This information must also be available for stack frames. There are
multiple ways to make this available at runtime. One simple solution is at
each GC save point execute code that updates a word in the stack frame
containing a bitfield that specifies which stack slots contain a pointer
into the heap.
We will probably require .pz programs to provide such bitfields within their
instruction streams. Since we use separate expression and return stacks it
will need to include information about how many of the top stack values
belong to the current procedure.
.TODO: Polymorphism
NOTE: Any polymorphic values will need their "is a pointer" bit filled in at
runtime. We can generate runtime code that takes an argument and constructs
the bit field. This information can be passed to the procedure by adding
extra argument(s) to the procedure, which is how polymorphism
transformations work in general.
=== Optimisations
The objects' bitfields can easily be stored together, as mark bits are
already stored in a GC. To save further on memory usage objects with
particular layouts can be allocated in particular heap regions. These heap
regions themselves provide this information. If a heap layout stores object
sizes with the object, the bitfields for most object sizes could easily be
packed with the object size.
Some of the information required for stack frames is implicit within the
instruction stream. Requiring it to be made explicit makes writing
+pzrun+ easier, but some of it could be omitted in a later version.
== Builtin operations
See runtime/pz_builtin.c
.Misc
----
print (ptr -)
int_to_string (w - ptr)
die ()
----
.Pointer tagging
----
// Combine a pointer and a tag into a tagged pointer
make_tag (ptr ptr - ptr)
// Combine a word and a tag into a tagged word (shifting the word)
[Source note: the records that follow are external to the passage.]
-- ==== Sys2Proof/Machine/Corug.lean ====
section
/-! DEFINITION. Corug edges (08): geometry, fencing, training, spare wires, tunnel frames, stream channels and status links. -/

namespace Sys2Proof.Machine

/-! ### Geometry (R17, R20, R240) -/

/-- The die across edge e of die d; none where the die has no such edge (R240). -/
def edgeFar (d e : Nat) : Option Nat :=
  if d < 2 then (if e < 4 then some (2 + 4 * d + e) else none)
  else
    let c := (d - 2) % 4
    match e with
    | 0 => if 0 < c then some (d - 1) else none
    | 1 => if c < 3 then some (d + 1) else none
    | 2 => if d < 6 then some (d + 4) else some (d - 4)
    | 3 => if d < 6 then some 0 else some 1
    | _ => none

/-- The edge of the far die that faces edge e of die d. -/
def edgeBack (d e : Nat) : Nat :=
  if d < 2 then 3
  else match e with
    | 0 => 1
    | 1 => 0
    | 2 => 2
    | _ => (d - 2) % 4

/-- The router and port whose link tunnel module k of edge e carries (R20, R240). -/
def tunnelPort (d e k : Nat) : Nat × Nat × Nat :=
  let x := dieX d
  let y := dieY d
  if d = 0 then (4 * e + k, 0, 3)
  else if d = 1 then (4 * e + k, 9, 2)
  else match e with
    | 0 => (x, y + k, 0)
    | 1 => (x + 3, y + k, 1)
    | 2 => if d < 6 then (x + k, 4, 3) else (x + k, 5, 2)
    | _ => if d < 6 then (x + k, 1, 2) else (x + k, 8, 3)

/-- Module m of die d exists (R240). -/
def moduleExists (d m : Nat) : Bool :=
  (edgeFar d (m / 8)).isSome && (if d < 2 ∨ m / 8 = 3 then decide (m % 8 < 6) else decide (m % 8 < 8))

/-- The kind of a module: 0 tunnel, 1 fabric stream, 2 lane-stream. -/
def moduleKind (d m : Nat) : Nat := if m % 8 < 4 then 0 else if d < 2 ∨ m / 8 = 3 then 2 else 1

/-- The far end of module m of die d. -/
def moduleFar (d m : Nat) : Option (Nat × Nat) :=
  (edgeFar d (m / 8)).map (fun f => (f, 8 * edgeBack d (m / 8) + m % 8))

/-- The edges of a die. -/
def edges : List Nat := [0, 1, 2, 3]

/-- The stream module positions of an edge. -/
def streamKs : List Nat := [4, 5, 6, 7]

/-! ### Channel ends -/

/-- The key of a channel end. -/
def chanKey (d m ch rx : Nat) : Nat := ((d * 32 + m) * 2 + ch) * 2 + rx

/-- What a channel end holds. -/
def State.chan (s : State) (d m ch rx : Nat) : ChanSt := KMap.look s.corug.chan (chanKey d m ch rx)

/-- Store it. -/
def State.setChan (s : State) (d m ch rx : Nat) (x : ChanSt) : State :=
  { s with corug := { s.corug with chan := KMap.put s.corug.chan (chanKey d m ch rx) x } }

/-- Channel states: unbound, open, closed, fenced. -/
def chUnbound : Nat := 0

/-- Open. -/
def chOpen : Nat := 1

/-- Closed. -/
def chClosed : Nat := 2

/-- Fenced. -/
def chFenced : Nat := 3

/-- The state code of a channel end. -/
def State.chanState (s : State) (d m ch rx : Nat) : Nat := s.f d (CORUG_M_CHAN_st m (ch + 2 * rx))

/-- Set it. -/
def setChanState (d m ch rx st : Nat) (s : State) : State := s.setF d (CORUG_M_CHAN_st m (ch + 2 * rx)) st

/-- The end-of-stream marker: VALID, LAST, DATA 0, SB 0x0002 (R248). -/
def eosMarker : BitVec 273 := BitVec.ofNat 273 (2 * 2 ^ 256 + 2 ^ 272)

/-- A receive end presents the end-of-stream marker. -/
def presentEos (d m ch : Nat) (s : State) : State :=
  (s.setChan d m ch 1 { s.chan d m ch 1 with fifo := [], atLast := true }).emit (.stream d m ch eosMarker)

/-! ### Fencing (R253 to R255, R257, R615) -/

/-- The ports of an edge's tunnels are fenced or not. -/
def setPorts (d e : Nat) (on : Bool) (s : State) : State :=
  s.each [0, 1, 2, 3] (fun s k =>
    let (x, y, port) := tunnelPort d e k
    let key := x + 16 * y
    let r := KMap.look s.rtr key
    let b := 2 ^ port
    let f := if on then r.fenced ||| b else r.fenced &&& (15 - b)
    { s with rtr := KMap.put s.rtr key { r with fenced := f } })

/-- Each stream channel of a fenced edge reads fenced; one from the fenced die ends with the marker when its last delivered word had LAST = 0
(R254). -/
def fenceChannels (d e : Nat) (s : State) : State :=
  s.each streamKs (fun s k =>
    let m := 8 * e + k
    if !moduleExists d m then s
    else s.each [0, 1] (fun s ch =>
      let open' := decide (s.chanState d m ch 1 = chOpen)
      let s := s.when (open' && !(s.chan d m ch 1).atLast) (presentEos d m ch)
      setChanState d m ch 0 chFenced (setChanState d m ch 1 chFenced s)))

/-- A fence ends the training or a spare swap of the edge (R257). -/
def fenceEnds (d e : Nat) (s : State) : State :=
  let s :=
    if KMap.look s.corug.train d = e + 1 then
      ({ s with corug := { s.corug with train := KMap.put s.corug.train d 0 } }).setFs d
        [(CORUG_CMDSTAT_busy, 0), (CORUG_CMDSTAT_reason, 9)]
    else s
  s.each [0, 1, 2, 3, 4, 5, 6, 7] (fun s k =>
    if KMap.look s.corug.swap (d * 32 + 8 * e + k) then
      ({ s with corug := { s.corug with swap := KMap.put s.corug.swap (d * 32 + 8 * e + k) false } }).setF d CORUG_CMDSTAT_reason 9
    else s)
shift_make_tag (ptr ptr - ptr)
// Extract the pointer and tag from a tagged pointer
break_tag (ptr - ptr ptr)
// Extract the word and tag from a tagged word (shifting the word)
break_shift_tag (ptr - ptr ptr)
// Unshift a tagged value
unshift_value (ptr - ptr)
----
.Deprecated
----
concat_string (w w - w)
----
== Linking to other modules
TODO
== Working with foreign code
TODO
== Using PZ
=== A note about data
The stack cannot be used to store complex data, neither can it be
intermediate in the instruction stream. Complex data (structs and arrays)
must be either statically allocated or allocated on the heap. In either
case the PZ machine needs to know about the structure or array being used.